Extracted data entries

Start of Block

/-! ### putClu -/

@[simp] theorem putClu_pending (s : State) (c : Nat) (v : Cluster) : (putClu s c v).pending = s.pending := rfl
@[simp] theorem putClu_cycle (s : State) (c : Nat) (v : Cluster) : (putClu s c v).cycle = s.cycle := rfl
@[simp] theorem putClu_t0 (s : State) (c : Nat) (v : Cluster) : (putClu s c v).t0 = s.t0 := rfl
@[simp] theorem putClu_free (s : State) (c : Nat) (v : Cluster) : (putClu s c v).free = s.free := rfl
@[simp] theorem putClu_regs (s : State) (c : Nat) (v : Cluster) : (putClu s c v).regs = s.regs := rfl
@[simp] theorem putClu_snaps (s : State) (c : Nat) (v : Cluster) : (putClu s c v).snaps = s.snaps := rfl
@[simp] theorem putClu_mem (s : State) (c : Nat) (v : Cluster) : (putClu s c v).mem = s.mem := rfl
@[simp] theorem putClu_tiles (s : State) (c : Nat) (v : Cluster) : (putClu s c v).tiles = s.tiles := rfl
@[simp] theorem putClu_arrivals (s : State) (c : Nat) (v : Cluster) : (putClu s c v).arrivals = s.arrivals := rfl
@[simp] theorem putClu_flying (s : State) (c : Nat) (v : Cluster) : (putClu s c v).flying = s.flying := rfl
@[simp] theorem putClu_msgs (s : State) (c : Nat) (v : Cluster) : (putClu s c v).msgs = s.msgs := rfl
@[simp] theorem putClu_census (s : State) (c : Nat) (v : Cluster) : (putClu s c v).census = s.census := rfl
@[simp] theorem putClu_pages (s : State) (c : Nat) (v : Cluster) : (putClu s c v).pages = s.pages := rfl
@[simp] theorem putClu_badSlots (s : State) (c : Nat) (v : Cluster) : (putClu s c v).badSlots = s.badSlots := rfl
@[simp] theorem putClu_writes (s : State) (c : Nat) (v : Cluster) : (putClu s c v).writes = s.writes := rfl
@[simp] theorem putClu_armed (s : State) (c : Nat) (v : Cluster) : (putClu s c v).armed = s.armed := rfl
@[simp] theorem putClu_jobs (s : State) (c : Nat) (v : Cluster) : (putClu s c v).jobs = s.jobs := rfl
@[simp] theorem putClu_pour (s : State) (c : Nat) (v : Cluster) : (putClu s c v).pour = s.pour := rfl
@[simp] theorem putClu_colls (s : State) (c : Nat) (v : Cluster) : (putClu s c v).colls = s.colls := rfl
@[simp] theorem putClu_collIn (s : State) (c : Nat) (v : Cluster) : (putClu s c v).collIn = s.collIn := rfl
@[simp] theorem putClu_tx (s : State) (c : Nat) (v : Cluster) : (putClu s c v).tx = s.tx := rfl
@[simp] theorem putClu_rx (s : State) (c : Nat) (v : Cluster) : (putClu s c v).rx = s.rx := rfl
@[simp] theorem putClu_awaited (s : State) (c : Nat) (v : Cluster) : (putClu s c v).awaited = s.awaited := rfl
@[simp] theorem putClu_out (s : State) (c : Nat) (v : Cluster) : (putClu s c v).out = s.out := rfl
@[simp] theorem putClu_fab (s : State) (c : Nat) (v : Cluster) : (putClu s c v).fab = s.fab := rfl
@[simp] theorem putClu_qps (s : State) (c : Nat) (v : Cluster) : (putClu s c v).qps = s.qps := rfl
@[simp] theorem putClu_mrs (s : State) (c : Nat) (v : Cluster) : (putClu s c v).mrs = s.mrs := rfl
@[simp] theorem putClu_hports (s : State) (c : Nat) (v : Cluster) : (putClu s c v).hports = s.hports := rfl
@[simp] theorem putClu_replies (s : State) (c : Nat) (v : Cluster) : (putClu s c v).replies = s.replies := rfl
@[simp] theorem putClu_bridges (s : State) (c : Nat) (v : Cluster) : (putClu s c v).bridges = s.bridges := rfl
@[simp] theorem putClu_power (s : State) (c : Nat) (v : Cluster) : (putClu s c v).power = s.power := rfl
@[simp] theorem putClu_rot (s : State) (c : Nat) (v : Cluster) : (putClu s c v).rot = s.rot := rfl
@[simp] theorem putClu_seen (s : State) (c : Nat) (v : Cluster) : (putClu s c v).seen = s.seen := rfl
@[simp] theorem putClu_bulkKeys (s : State) (c : Nat) (v : Cluster) : (putClu s c v).bulkKeys = s.bulkKeys := rfl
@[simp] theorem putClu_flips (s : State) (c : Nat) (v : Cluster) : (putClu s c v).flips = s.flips := rfl
@[simp] theorem putClu_alerts (s : State) (c : Nat) (v : Cluster) : (putClu s c v).alerts = s.alerts := rfl
@[simp] theorem putClu_units (s : State) (c : Nat) (v : Cluster) : (putClu s c v).units = s.units := rfl
@[simp] theorem putClu_lost (s : State) (c : Nat) (v : Cluster) : (putClu s c v).lost = s.lost := rfl
@[simp] theorem getTile_putClu (s : State) (c : Nat) (v : Cluster) (x : Nat) : getTile (putClu s c v) x = getTile s x := rfl
@[simp] theorem getJob_putClu (s : State) (c : Nat) (v : Cluster) (x : BitVec 12) : getJob (putClu s c v) x = getJob s x := rfl
@[simp] theorem getBridge_putClu (s : State) (c : Nat) (v : Cluster) (x : Nat) : getBridge (putClu s c v) x = getBridge s x := rfl
@[simp] theorem reg_putClu (s : State) (c : Nat) (v : Cluster) (x : Nat) : reg (putClu s c v) x = reg s x := rfl
@[simp] theorem getQp_putClu (s : State) (c : Nat) (v : Cluster) (x : Nat) : getQp (putClu s c v) x = getQp s x := rfl
@[simp] theorem getMr_putClu (s : State) (c : Nat) (v : Cluster) (x : Nat) : getMr (putClu s c v) x = getMr s x := rfl
@[simp] theorem getHp_putClu (s : State) (c : Nat) (v : Cluster) (x : Nat) : getHp (putClu s c v) x = getHp s x := rfl
@[simp] theorem getPq_putClu (s : State) (c : Nat) (v : Cluster) (x y : Nat) : getPq (putClu s c v) x y = getPq s x y := rfl
@[simp] theorem getPort_putClu (s : State) (c : Nat) (v : Cluster) (x : Nat) : getPort (putClu s c v) x = getPort s x := rfl
@[simp] theorem getRx_putClu (s : State) (c : Nat) (v : Cluster) (x y z : Nat) : getRx (putClu s c v) x y z = getRx s x y z := rfl
@[simp] theorem getTx_putClu (s : State) (c : Nat) (v : Cluster) (x y z : Nat) : getTx (putClu s c v) x y z = getTx s x y z := rfl
@[simp] theorem getMsg_putClu (s : State) (c : Nat) (v : Cluster) (x : Nat) : getMsg (putClu s c v) x = getMsg s x := rfl
@[simp] theorem getPage_putClu (s : State) (c : Nat) (v : Cluster) (x : Nat) : getPage (putClu s c v) x = getPage s x := rfl
theorem getClu_putClu_self (s : State) (c : Nat) (v : Cluster) (hv : v ≠ Cluster.reset) : getClu (putClu s c v) c = v := tblGet_tblSet_of_ne hv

End of Block

** THE PROBLEM **
Copy each line of the data above exactly as it appears.

** RESPONSE AREA **
/-! ### putClu -/

@[simp] theorem putClu_pending (s : State) (c : Nat) (v : Cluster) : (putClu s c v).pending = s.pending := rfl
@[simp] theorem putClu_cycle (s : State) (c : Nat) (v : Cluster) : (putClu s c v).cycle = s.cycle := rfl
@[simp] theorem putClu_t0 (s : State) (c : Nat) (v : Cluster) : (putClu s c v).t0 = s.t0 := rfl
@[simp] theorem putClu_free (s : State) (c : Nat) (v : Cluster) : (putClu s c v).free = s.free := rfl
@[simp] theorem putClu_regs (s : State) (c : Nat) (v : Cluster) : (putClu s c v).regs = s.regs := rfl
@[simp] theorem putClu_snaps (s : State) (c : Nat) (v : Cluster) : (putClu s c v).snaps = s.snaps := rfl
@[simp] theorem putClu_mem (s : State) (c : Nat) (v : Cluster) : (putClu s c v).mem = s.mem := rfl
@[simp] theorem putClu_tiles (s : State) (c : Nat) (v : Cluster) : (putClu s c v).tiles = s.tiles := rfl
@[simp] theorem putClu_arrivals (s : State) (c : Nat) (v : Cluster) : (putClu s c v).arrivals = s.arrivals := rfl
@[simp] theorem putClu_flying (s : State) (c : Nat) (v : Cluster) : (putClu s c v).flying = s.flying := rfl
@[simp] theorem putClu_msgs (s : State) (c : Nat) (v : Cluster) : (putClu s c v).msgs = s.msgs := rfl
@[simp] theorem putClu_census (s : State) (c : Nat) (v : Cluster) : (putClu s c v).census = s.census := rfl
@[simp] theorem putClu_pages (s : State) (c : Nat) (v : Cluster) : (putClu s c v).pages = s.pages := rfl
@[simp] theorem putClu_badSlots (s : State) (c : Nat) (v : Cluster) : (putClu s c v).badSlots = s.badSlots := rfl
@[simp] theorem putClu_writes (s : State) (c : Nat) (v : Cluster) : (putClu s c v).writes = s.writes := rfl
@[simp] theorem putClu_armed (s : State) (c : Nat) (v : Cluster) : (putClu s c v).armed = s.armed := rfl
@[simp] theorem putClu_jobs (s : State) (c : Nat) (v : Cluster) : (putClu s c v).jobs = s.jobs := rfl
@[simp] theorem putClu_pour (s : State) (c : Nat) (v : Cluster) : (putClu s c v).pour = s.pour := rfl
@[simp] theorem putClu_colls (s : State) (c : Nat) (v : Cluster) : (putClu s c v).colls = s.colls := rfl
@[simp] theorem putClu_collIn (s : State) (c : Nat) (v : Cluster) : (putClu s c v).collIn = s.collIn := rfl
@[simp] theorem putClu_tx (s : State) (c : Nat) (v : Cluster) : (putClu s c v).tx = s.tx := rfl
@[simp] theorem putClu_rx (s : State) (c : Nat) (v : Cluster) : (putClu s c v).rx = s.rx := rfl
@[simp] theorem putClu_awaited (s : State) (c : Nat) (v : Cluster) : (putClu s c v).awaited = s.awaited := rfl
@[simp] theorem putClu_out (s : State) (c : Nat) (v : Cluster) : (putClu s c v).out = s.out := rfl
@[simp] theorem putClu_fab (s : State) (c : Nat) (v : Cluster) : (putClu s c v).fab = s.fab := rfl
@[simp] theorem putClu_qps (s : State) (c : Nat) (v : Cluster) : (putClu s c v).qps = s.qps := rfl
@[simp] theorem putClu_mrs (s : State) (c : Nat) (v : Cluster) : (putClu s c v).mrs = s.mrs := rfl
@[simp] theorem putClu_hports (s : State) (c : Nat) (v : Cluster) : (putClu s c v).hports = s.hports := rfl
@[simp] theorem putClu_replies (s : State) (c : Nat) (v : Cluster) : (putClu s c v).replies = s.replies := rfl
@[simp] theorem putClu_bridges (s : State) (c : Nat) (v : Cluster) : (putClu s c v).bridges = s.bridges := rfl
@[simp] theorem putClu_power (s : State) (c : Nat) (v : Cluster) : (putClu s c v).power = s.power := rfl
@[simp] theorem putClu_rot (s : State) (c : Nat) (v : Cluster) : (putClu s c v).rot = s.rot := rfl
@[simp] theorem putClu_seen (s : State) (c : Nat) (v : Cluster) : (putClu s c v).seen = s.seen := rfl
@[simp] theorem putClu_bulkKeys (s : State) (c : Nat) (v : Cluster) : (putClu s c v).bulkKeys = s.bulkKeys := rfl
@[simp] theorem putClu_flips (s : State) (c : Nat) (v : Cluster) : (putClu s c v).flips = s.flips := rfl
@[simp] theorem putClu_alerts (s : State) (c : Nat) (v : Cluster) : (putClu s c v).alerts = s.alerts := rfl
@[simp] theorem putClu_units (s : State) (c : Nat) (v : Cluster) : (putClu s c v).units = s.units := rfl
@[simp] theorem putClu_lost (s : State) (c : Nat) (v : Cluster) : (putClu s c v).lost = s.lost := rfl
@[simp] theorem getTile_putClu (s : State) (c : Nat) (v : Cluster) (x : Nat) : getTile (putClu s c v) x = getTile s x := rfl
@[simp] theorem getJob_putClu (s : State) (c : Nat) (v : Cluster) (x : BitVec 12) : getJob (putClu s c v) x = getJob s x := rfl
@[simp] theorem getBridge_putClu (s : State) (c : Nat) (v : Cluster) (x : Nat) : getBridge (putClu s c v) x = getBridge s x := rfl
@[simp] theorem reg_putClu (s : State) (c : Nat) (v : Cluster) (x : Nat) : reg (putClu s c v) x = reg s x := rfl
@[simp] theorem getQp_putClu (s : State) (c : Nat) (v : Cluster) (x : Nat) : getQp (putClu s c v) x = getQp s x := rfl
@[simp] theorem getMr_putClu (s : State) (c : Nat) (v : Cluster) (x : Nat) : getMr (putClu s c v) x = getMr s x := rfl
@[simp] theorem getHp_putClu (s : State) (c : Nat) (v : Cluster) (x : Nat) : getHp (putClu s c v) x = getHp s x := rfl
@[simp] theorem getPq_putClu (s : State) (c : Nat) (v : Cluster) (x y : Nat) : getPq (putClu s c v) x y = getPq s x y := rfl
@[simp] theorem getPort_putClu (s : State) (c : Nat) (v : Cluster) (x : Nat) : getPort (putClu s c v) x = getPort s x := rfl
@[simp] theorem getRx_putClu (s : State) (c : Nat) (v : Cluster) (x y z : Nat) : getRx (putClu s c v) x y z = getRx s x y z := rfl
@[simp] theorem getTx_putClu (s : State) (c : Nat) (v : Cluster) (x y z : Nat) : getTx (putClu s c v) x y z = getTx s x y z := rfl
@[simp] theorem getMsg_putClu (s : State) (c : Nat) (v : Cluster) (x : Nat) : getMsg (putClu s c v) x = getMsg s x := rfl
@[simp] theorem getPage_putClu (s : State) (c : Nat) (v : Cluster) (x : Nat) : getPage (putClu s c v) x = getPage s x := rfl
theorem getClu_putClu_self (s : State) (c : Nat) (v : Cluster) (hv : v ≠ Cluster.reset) : getClu (putClu s c v) c = v := tblGet_tblSet_of_ne hv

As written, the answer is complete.